(Exercise): In the entries below, find every line holding the string "List" and collect it.
** Opening Exercise data block **
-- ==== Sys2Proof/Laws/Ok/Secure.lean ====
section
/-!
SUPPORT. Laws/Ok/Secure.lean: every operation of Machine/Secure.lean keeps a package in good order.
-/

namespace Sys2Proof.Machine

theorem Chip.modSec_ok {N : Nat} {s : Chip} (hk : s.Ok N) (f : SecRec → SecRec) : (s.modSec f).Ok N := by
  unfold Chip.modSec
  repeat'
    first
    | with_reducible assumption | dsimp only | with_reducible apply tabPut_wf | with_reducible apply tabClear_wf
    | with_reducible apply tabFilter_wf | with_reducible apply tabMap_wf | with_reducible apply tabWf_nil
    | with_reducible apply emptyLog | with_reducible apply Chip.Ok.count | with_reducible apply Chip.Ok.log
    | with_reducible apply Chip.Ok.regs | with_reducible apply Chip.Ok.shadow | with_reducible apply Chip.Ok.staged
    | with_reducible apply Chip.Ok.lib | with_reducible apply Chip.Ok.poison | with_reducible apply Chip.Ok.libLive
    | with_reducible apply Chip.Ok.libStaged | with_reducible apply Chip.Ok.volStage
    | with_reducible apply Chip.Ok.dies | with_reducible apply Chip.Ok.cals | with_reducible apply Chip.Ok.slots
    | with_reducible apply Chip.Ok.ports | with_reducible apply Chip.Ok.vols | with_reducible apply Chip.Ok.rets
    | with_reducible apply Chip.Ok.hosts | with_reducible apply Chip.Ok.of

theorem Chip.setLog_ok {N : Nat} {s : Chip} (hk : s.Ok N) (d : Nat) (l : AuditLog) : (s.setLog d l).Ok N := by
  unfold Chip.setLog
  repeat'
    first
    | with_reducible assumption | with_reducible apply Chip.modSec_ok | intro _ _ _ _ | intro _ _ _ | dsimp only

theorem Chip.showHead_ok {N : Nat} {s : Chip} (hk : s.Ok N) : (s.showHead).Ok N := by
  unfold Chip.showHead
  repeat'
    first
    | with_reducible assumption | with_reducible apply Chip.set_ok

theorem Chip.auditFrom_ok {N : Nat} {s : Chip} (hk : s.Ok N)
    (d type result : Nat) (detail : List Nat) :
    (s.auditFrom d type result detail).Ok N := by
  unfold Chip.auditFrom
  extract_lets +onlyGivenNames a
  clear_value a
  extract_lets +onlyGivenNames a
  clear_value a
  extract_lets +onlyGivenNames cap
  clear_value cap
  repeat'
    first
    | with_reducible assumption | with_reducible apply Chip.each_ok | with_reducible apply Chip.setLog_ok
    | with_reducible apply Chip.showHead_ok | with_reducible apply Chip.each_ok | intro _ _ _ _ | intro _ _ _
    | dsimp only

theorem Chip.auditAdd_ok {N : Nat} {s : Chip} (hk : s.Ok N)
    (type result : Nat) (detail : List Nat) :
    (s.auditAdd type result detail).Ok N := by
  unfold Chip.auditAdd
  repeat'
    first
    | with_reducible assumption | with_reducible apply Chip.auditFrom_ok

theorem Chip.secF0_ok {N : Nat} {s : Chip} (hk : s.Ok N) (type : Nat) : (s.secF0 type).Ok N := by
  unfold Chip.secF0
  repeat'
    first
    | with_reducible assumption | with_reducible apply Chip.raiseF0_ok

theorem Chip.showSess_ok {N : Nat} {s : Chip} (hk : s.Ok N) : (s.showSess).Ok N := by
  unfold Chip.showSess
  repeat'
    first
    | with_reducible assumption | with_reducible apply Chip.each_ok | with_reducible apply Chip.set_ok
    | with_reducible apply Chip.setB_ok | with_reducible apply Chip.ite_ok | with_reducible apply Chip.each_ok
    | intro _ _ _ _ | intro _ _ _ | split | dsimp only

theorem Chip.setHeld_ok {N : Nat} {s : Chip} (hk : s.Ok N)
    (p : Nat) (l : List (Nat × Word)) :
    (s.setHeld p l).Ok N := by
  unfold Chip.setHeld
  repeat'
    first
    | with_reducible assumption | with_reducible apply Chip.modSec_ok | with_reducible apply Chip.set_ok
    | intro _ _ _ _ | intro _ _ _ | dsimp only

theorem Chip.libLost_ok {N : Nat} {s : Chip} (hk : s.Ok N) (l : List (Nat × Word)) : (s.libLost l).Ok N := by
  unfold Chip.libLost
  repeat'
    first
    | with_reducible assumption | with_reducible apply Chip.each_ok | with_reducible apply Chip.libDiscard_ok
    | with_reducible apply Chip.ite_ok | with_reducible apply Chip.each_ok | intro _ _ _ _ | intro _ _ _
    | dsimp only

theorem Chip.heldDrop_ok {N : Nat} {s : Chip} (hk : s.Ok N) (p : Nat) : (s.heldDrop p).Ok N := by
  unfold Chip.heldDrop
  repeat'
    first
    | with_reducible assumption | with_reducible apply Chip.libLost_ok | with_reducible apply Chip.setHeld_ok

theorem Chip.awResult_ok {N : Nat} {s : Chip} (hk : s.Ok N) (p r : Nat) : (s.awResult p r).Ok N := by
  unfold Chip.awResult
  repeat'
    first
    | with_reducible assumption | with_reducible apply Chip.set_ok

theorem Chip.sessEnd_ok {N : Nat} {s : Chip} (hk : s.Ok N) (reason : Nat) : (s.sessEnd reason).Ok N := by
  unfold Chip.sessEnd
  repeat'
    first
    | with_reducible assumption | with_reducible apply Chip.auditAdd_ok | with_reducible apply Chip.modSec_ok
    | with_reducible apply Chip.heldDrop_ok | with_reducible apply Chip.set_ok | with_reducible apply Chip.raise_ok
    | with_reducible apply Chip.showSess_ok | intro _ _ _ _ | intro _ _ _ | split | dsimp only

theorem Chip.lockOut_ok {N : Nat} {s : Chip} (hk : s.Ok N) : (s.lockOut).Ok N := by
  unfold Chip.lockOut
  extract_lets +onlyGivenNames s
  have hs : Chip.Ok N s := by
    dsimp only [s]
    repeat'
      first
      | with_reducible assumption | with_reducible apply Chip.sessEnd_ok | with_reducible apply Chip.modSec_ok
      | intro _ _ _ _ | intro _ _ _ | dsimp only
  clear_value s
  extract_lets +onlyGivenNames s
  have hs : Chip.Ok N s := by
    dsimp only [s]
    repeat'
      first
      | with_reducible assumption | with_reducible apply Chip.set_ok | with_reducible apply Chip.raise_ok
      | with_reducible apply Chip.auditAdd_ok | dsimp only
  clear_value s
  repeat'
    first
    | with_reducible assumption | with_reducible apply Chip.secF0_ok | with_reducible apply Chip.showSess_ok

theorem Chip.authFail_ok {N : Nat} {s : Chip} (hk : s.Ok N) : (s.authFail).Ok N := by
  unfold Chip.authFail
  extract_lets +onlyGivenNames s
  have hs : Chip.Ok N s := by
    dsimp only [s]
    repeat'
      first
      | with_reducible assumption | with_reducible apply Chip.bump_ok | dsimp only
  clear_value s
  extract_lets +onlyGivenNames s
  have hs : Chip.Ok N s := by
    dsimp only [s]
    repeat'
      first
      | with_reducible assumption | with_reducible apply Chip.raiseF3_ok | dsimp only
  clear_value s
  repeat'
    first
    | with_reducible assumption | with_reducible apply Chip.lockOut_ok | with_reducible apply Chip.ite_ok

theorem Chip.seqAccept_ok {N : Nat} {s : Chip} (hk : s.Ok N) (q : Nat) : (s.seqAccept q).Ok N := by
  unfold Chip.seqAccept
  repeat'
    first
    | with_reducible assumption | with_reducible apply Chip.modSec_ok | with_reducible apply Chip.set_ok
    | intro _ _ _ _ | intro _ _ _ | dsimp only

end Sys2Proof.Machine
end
** Closing Exercise data block **
(Response area):
    (d type result : Nat) (detail : List Nat) :
    (type result : Nat) (detail : List Nat) :
    (p : Nat) (l : List (Nat × Word)) :
theorem Chip.libLost_ok {N : Nat} {s : Chip} (hk : s.Ok N) (l : List (Nat × Word)) : (s.libLost l).Ok N := by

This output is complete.